I see your point however.

regards,

Dave.

--
| Dave Jones. http://www.suse.de/~davej
| SuSE Labs

2001-07-12 07:15:12

by kaih

[permalink] [raw]
Subject: Re: [PATCH] Re: Discrepancies between /proc/cpuinfo and Dave J's x86i

[email protected] (Dave Jones) wrote on 11.07.01 in <[email protected]>:

> Given the PR disaster that the P3 serial number brought about,
> I'd be surprised if Intel were to revisit that chapter of history :)

Though much of that has been bad PR handling, I think. It's not as if
Intel invented that feature - for example, every s390 system has one (and
so did the whole family at least since the /370, used for licenses, for
example), and everything living on ethernet is supposed to have a unique
MAC address. (Which *has* already been used in tracing authors of
malicious Windows software, I believe.)

OTOH, ISTR that under VM, it's possible to simulate the /370 etc. cpuid of
someone else. Which I know has been used to circumvent license
restrictions.

Then again, the US custom of using the SSN as a generic index would be
rather illegal over here, so that might change peoples attitudes to the
mere existance of those numbers - it does make a difference how big a
stick you can wield.

Not that any of this is important to Linux ...

MfG Kai

2001-10-10 01:38:42

by H. Peter Anvin

[permalink] [raw]
Subject: Re: [PATCH] Re: Discrepancies between /proc/cpuinfo and Dave J's x86info

Followup to: <p05100361b77232f67994@[207.213.214.37]>
By author: Jonathan Lundell <[email protected]>
In newsgroup: linux.dev.kernel
>
> At 4:28 PM +0200 2001-07-11, Dave Jones wrote:
> >On Wed, 11 Jul 2001, Hugh Dickins wrote:
> >
> >> Am I paranoid?
> >
> >Probably :)
> >The Intel CPUs with PSN I've seen simply drop 1 level.
> >What other CPUs support this feature?

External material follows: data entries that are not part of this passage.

-- ==== Sys2Proof/Tests/Slice0.lean ====
section
/-! SUPPORT. Tests. Expected values are those of spec/95_test_vectors.md (V<n>, P<n>) or of the worked examples of the rule
named; none is the model's own answer. The last part shows, for each statement with hypotheses, states and operands that meet
them. -/

namespace Sys2Proof.Tests

open Sys2Proof.Machine

/-! ### Small states -/

/-- An UNSEEDED machine with nothing presented. -/
def blank : State := State.reset

/-- A SEEDED machine whose word at the cursor `i` is `v` and whose other words are 0. -/
def at_ (i : Fin N) (v : Word) : State :=
  ⟨.seeded (writeWord (Vector.replicate 312 0#64) i v) i.castSucc, [], none⟩

/-- A machine just seeded. -/
def fresh (seed : Word) : State := ⟨seedEngine seed, [], none⟩

/-- A SEEDED machine of zero words with cursor `mti`. -/
def zeros (mti : Cursor) : State := ⟨.seeded (Vector.replicate 312 0#64) mti, [], none⟩

/-- The response of an outcome. -/
def answer : Result → Option Response
  | .next t => t.rsp
  | .fault _ => none
  | .refused _ => none

/-- The cursor an outcome leaves. -/
def cursor : Result → Option Cursor
  | .next t => t.mti?
  | .fault _ => none
  | .refused _ => none

/-- The word `i` an outcome leaves. -/
def word (i : Fin N) : Result → Option Word
  | .next t => t.mt?.map fun mt => readWord mt i
  | .fault _ => none
  | .refused _ => none

/-! ### WellFormed: an ill-formed term for each check -/

theorem test_word_of_69_bits_is_ill_formed : wellFormedWord (2 ^ 68) = false := by decide
theorem test_seed_decimal_too_large_is_ill_formed : Asm.wellFormed (.init (.dec (2 ^ 64))) = false := by decide
theorem test_seed_decimal_too_small_is_ill_formed : Asm.wellFormed (.init (.dec (-2 ^ 63 - 1))) = false := by decide
theorem test_seed_hex_too_large_is_ill_formed : Asm.wellFormed (.init (.hex (2 ^ 64))) = false := by decide
theorem test_bound_decimal_too_large_is_ill_formed : Asm.wellFormed (.nextIntBound (.dec (2 ^ 31))) = false := by decide
theorem test_bound_decimal_too_small_is_ill_formed :
    Asm.wellFormed (.nextIntBound (.dec (-2 ^ 31 - 1))) = false := by decide
theorem test_bound_hex_too_large_is_ill_formed : Asm.wellFormed (.nextIntBound (.hex (2 ^ 32))) = false := by decide
theorem test_value_too_large_is_ill_formed : Asm.wellFormed (.setSeed (some (.dec (2 ^ 64)))) = false := by decide
theorem test_bytes_argument_too_large_is_ill_formed :
    Asm.wellFormed (.nextBytes (some (.hex (2 ^ 64)))) = false := by decide

/-! ### Decode: words from the encoding column and from V38, P1, P3, P5 -/

theorem test_decode_init : decode 0x1FFFFFFFFFFFFFFFF#68 = .init 0xFFFFFFFFFFFFFFFF#64 := by decide
theorem test_decode_next_double : decode 0x20000000000000000#68 = .nextDouble 0#64 := by decide
theorem test_decode_next_float : decode 0x30000000000000000#68 = .nextFloat 0#64 := by decide
theorem test_decode_next_int : decode 0x40000000000000000#68 = .nextInt 0#64 := by decide
theorem test_decode_next_int_bound : decode 0x5FFFFFFFF0000000A#68 = .nextIntBound 0xFFFFFFFF#32 10#32 := by decide
theorem test_decode_next_long : decode 0x60000000000000000#68 = .nextLong 0#64 := by decide
theorem test_decode_next_boolean : decode 0x70000000000000000#68 = .nextBoolean 0#64 := by decide
theorem test_decode_next_bytes : decode 0x80000000000001000#68 = .nextBytes 0x1000#64 := by decide
theorem test_decode_next_gaussian : decode 0x90000000000000000#68 = .nextGaussian 0#64 := by decide
theorem test_decode_set_seed : decode 0xA0000000000000007#68 = .setSeed 7#64 := by decide
theorem test_decode_next_raw : decode 0xBDEADBEEFDEADBEEF#68 = .nextRaw 0xDEADBEEFDEADBEEF#64 := by decide
theorem test_decode_reserved0 : decode 0x00000000000000001#68 = .reserved0 1#64 := by decide
theorem test_decode_reservedC : decode 0xC0000000000000000#68 = .reservedC 0#64 := by decide
theorem test_decode_reservedD : decode 0xD0000000000000000#68 = .reservedD 0#64 := by decide
theorem test_decode_reservedE : decode 0xE0000000000000000#68 = .reservedE 0#64 := by decide
theorem test_decode_reservedF : decode 0xF0000000000000000#68 = .reservedF 0#64 := by decide
theorem test_decode_table_word : decodeTableWord 72 0xB0000000000000000 = some (.nextRaw 0#64) := by decide
theorem test_decode_table_word_too_wide : decodeTableWord 72 0x1B0000000000000000 = none := by decide
/-- P5: `INIT -1`. -/
theorem test_assemble_negative_seed : encode (assemble (.init (.dec (-1)))) = 0x1FFFFFFFFFFFFFFFF#68 := by decide
/-- V38 row 12: `NEXT_INT_BOUND -1`. -/
theorem test_assemble_negative_bound : encode (assemble (.nextIntBound (.dec (-1)))) = 0x500000000FFFFFFFF#68 := by decide
/-- P5: the two widenings of the 32-bit seed -1. -/
theorem test_widen_seed : widenSeed .sign 0xFFFFFFFF#32 = 0xFFFFFFFFFFFFFFFF#64 ∧
    widenSeed .zero 0xFFFFFFFF#32 = 0x00000000FFFFFFFF#64 := by decide

/-! ### Functions: V11, V21, V31, V35, V41 -/

/-- V11: an arithmetic shift would mix in another word. -/
theorem test_seedStep_high_bit : seedStep 0x8000000000000000#64 5 = 0x30A3E85A992AFE5F#64 := by decide
theorem test_seedStep_last_index : seedStep 0xC000000000000000#64 311 = 0xC8F5DC87E5C07EBE#64 := by decide
/-- V21: bit 31 of `cur` is an upper bit, bits 30 to 0 of `nxt` the lower ones. -/
theorem test_twistWord_split :
    twistWord Config.hardware 0x80000000#64 0x7FFFFFFF#64 0#64 = 0xB5026F5AD699E616#64 := by decide
/-- V41: the same words under `UM_DOC`. -/
theorem test_twistWord_document_mask :
    twistWord Config.documentMask 0x80000000#64 0x7FFFFFFF#64 0#64 = 0xB5026F5A9699E616#64 := by decide
/-- V31, all ones and a mixed word. -/
theorem test_temper_all_ones : temper Config.hardware 0xFFFFFFFFFFFFFFFF#64 = 0x7BFEEEEFEFA1D577#64 := by decide
theorem test_temper_stages :
    temper1 Config.hardware 0x0123456789ABCDEF#64 = 0x0123456788BBCCFB#64 ∧
    temper2 Config.hardware 0x0123456788BBCCFB#64 = 0x01E55410011DCCFB#64 ∧
    temper3 Config.hardware 0x01E55410011DCCFB#64 = 0x2254DA70011DCCFB#64 ∧
    temper4 0x2254DA70011DCCFB#64 = 0x2254DA7001198660#64 := by decide
/-- V35: smallest non-zero and largest results. -/
theorem test_toDouble_ends : toDouble 0x800#64 = 0x3CA0000000000000#64 ∧
    toDouble 0xFFFFFFFFFFFFFFFF#64 = 0x3FEFFFFFFFFFFFFF#64 := by decide
theorem test_toFloat_ends : toFloat 0x10000000000#64 = 0x33800000#32 ∧
    toFloat 0xFFFFFFFFFFFFFFFF#64 = 0x3F7FFFFF#32 := by decide
/-- V35: the tie that rounds up to an integer, and the largest bound with the largest draw. -/
theorem test_boundedInt_tie : boundedInt 3 0xAAAAAAAAAAAAA800#64 = 2 := by decide
theorem test_boundedInt_largest : boundedInt 2147483647 0xFFFFFFFFFFFFFFFF#64 = 2147483646 := by decide
theorem test_response_word : Response.toWord ⟨.errState, 0#64⟩ = 0x40000000000000000#67 := by decide

/-! ### Seeding and the twist: V10, V20, V22, V41 -/

theorem test_seeding_fills_the_last_word :
    readWord (seedVector 0#64) 311 = 0xCDE6D1BB67E51A2A#64 := by decide +kernel
theorem test_init_of_negative_seed :
    word 1 (exec (.init 0x8000000000000000#64) blank) = some 0x30A3E85A992AFE5B#64 ∧
    cursor (exec (.init 0x8000000000000000#64) blank) = some 312 ∧
    answer (exec (.init 0x8000000000000000#64) blank) = some ⟨.ok, 0#64⟩ := by decide +kernel
/-- V20 and V42: index 156 is the first whose middle word is already new. -/
theorem test_twist_first_new_middle_word :
    readWord (twistVector Config.hardware (seedVector 0#64)) 156 = 0x8FDF5C7DB7D910B2#64 := by decide +kernel
/-- V20: index 311 reads the new word 0 and the new word 155. -/
theorem test_twist_last_word :
    readWord (twistVector Config.hardware (seedVector 5489#64)) 311 = 0x4094BC3C28993A88#64 := by decide +kernel
/-- V41. -/
theorem test_twist_document_mask :
    readWord (twistVector Config.documentMask (seedVector 0#64)) 311 = 0x2265894C9A300F37#64 := by decide +kernel

/-! ### The commands: V30, V31, V35, V38, P1 -/

/-- V30: the first draw of seed 5489 twists. -/
theorem test_next_raw_twists :
    answer (exec (.nextRaw 0#64) (fresh 5489#64)) = some ⟨.ok, 0xC96D191CF6F6AEA6#64⟩ ∧
    cursor (exec (.nextRaw 0#64) (fresh 5489#64)) = some 1 := by decide +kernel
/-- V31; the last word of a generation is served without a twist, and the vector keeps the untempered word. -/
theorem test_next_raw_serves_the_last_word :
    answer (exec (.nextRaw 7#64) (at_ 311 0x0123456789ABCDEF#64)) = some ⟨.ok, 0x2254DA7001198660#64⟩ ∧
    cursor (exec (.nextRaw 7#64) (at_ 311 0x0123456789ABCDEF#64)) = some 312 ∧
    word 311 (exec (.nextRaw 7#64) (at_ 311 0x0123456789ABCDEF#64)) = some 0x0123456789ABCDEF#64 := by decide +kernel
/-- P1 and V31: words of the first generation of seed 0 and what each conversion makes of them. -/
theorem test_next_double :
    answer (exec (.nextDouble 0#64) (at_ 0 0x4068070C4A24D178#64)) = some ⟨.ok, 0x3FC4741BE2E5A0EC#64⟩ := by decide +kernel
theorem test_next_float :
    answer (exec (.nextFloat 0#64) (at_ 1 0x06999A42A61B1639#64)) = some ⟨.ok, 0x000000003F7DFD3A#64⟩ := by decide +kernel
theorem test_next_int_negative :
    answer (exec (.nextInt 0#64) (at_ 0 0x4068070C4A24D178#64)) = some ⟨.ok, 0xFFFFFFFFCB41DC3E#64⟩ := by decide +kernel
theorem test_next_int_positive :
    answer (exec (.nextInt 0#64) (at_ 1 0x06999A42A61B1639#64)) = some ⟨.ok, 0x000000003E40F98B#64⟩ := by decide +kernel
theorem test_next_long :
    answer (exec (.nextLong 0#64) (at_ 1 0x06999A42A61B1639#64)) = some ⟨.ok, 0xFDFD3A7C3E40F98B#64⟩ := by decide +kernel
/-- V35 and V38 row 13. -/
theorem test_next_int_bound :
    answer (exec (.nextIntBound 0xFFFFFFFF#32 100#32) (at_ 0 0x4068070C4A24D178#64)) = some ⟨.ok, 15#64⟩ := by decide +kernel
/-- V38 rows 14 and 8: the smallest bound; the state is tested before the bound. -/
theorem test_next_int_bound_refused :
    exec (.nextIntBound 0#32 0x80000000#32) (zeros 3) = .next ((zeros 3).withRsp (some ⟨.errInvalidArg, 0#64⟩)) ∧
    exec (.nextIntBound 0#32 0#32) blank = .next ⟨.unseeded, [], some ⟨.errState, 0#64⟩⟩ := ⟨rfl, rfl⟩
/-- V38 row 10. -/
theorem test_init_again :
    exec (.init 5#64) (zeros 3) = .next ((zeros 3).withRsp (some ⟨.errState, 0#64⟩)) := rfl
/-- V38 rows 1 to 3, 9, 15, 16. -/
theorem test_next_boolean : exec (.nextBoolean 0#64) blank = .next ⟨.unseeded, [], some ⟨.errUnsupported, 0#64⟩⟩ := rfl
theorem test_next_bytes : exec (.nextBytes 0x1000#64) blank = .next ⟨.unseeded, [], some ⟨.errUnsupported, 0#64⟩⟩ := rfl
theorem test_next_gaussian : exec (.nextGaussian 0#64) blank = .next ⟨.unseeded, [], some ⟨.errUnsupported, 0#64⟩⟩ := rfl
theorem test_set_seed : exec (.setSeed 7#64) blank = .next ⟨.unseeded, [], some ⟨.ok, 0#64⟩⟩ := rfl
theorem test_reserved0 : exec (.reserved0 1#64) blank = .next ⟨.unseeded, [], some ⟨.errIllegalOp, 0#64⟩⟩ := rfl
theorem test_reservedC : exec (.reservedC 1#64) blank = .next ⟨.unseeded, [], some ⟨.errIllegalOp, 0#64⟩⟩ := rfl
theorem test_reservedD : exec (.reservedD 1#64) blank = .next ⟨.unseeded, [], some ⟨.errIllegalOp, 0#64⟩⟩ := rfl
theorem test_reservedE : exec (.reservedE 1#64) blank = .next ⟨.unseeded, [], some ⟨.errIllegalOp, 0#64⟩⟩ := rfl
theorem test_reservedF : exec (.reservedF 1#64) blank = .next ⟨.unseeded, [], some ⟨.errIllegalOp, 0#64⟩⟩ := rfl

ISTR Transmeta had it?
> >Do they behave the same?
> >
> >> I feel nervous about "c->cpuid_level--" inferring
> >> what we expect to happen to it, would prefer to check it (below).
> >> + c->cpuid_level = cpuid_eax(0);
> >
> >No biggie, either solution is fine with me.
>
> HD's version has the advantage of not having to make assumptions
> about how future CPUs might handle the level, and leaves open the
> alternative possibility of leaving the level at 3 (or some future 4)
> and just turning off the serial-number capability.
>

cpuid_level-- is wrong on at least one existing processor (Crusoe),
which doesn't have CPUID level 2 and therefore goes from 3 to 1.

-hpa
--
<[email protected]> at work, <[email protected]> in private!
"Unix gives you enough rope to shoot yourself in the foot."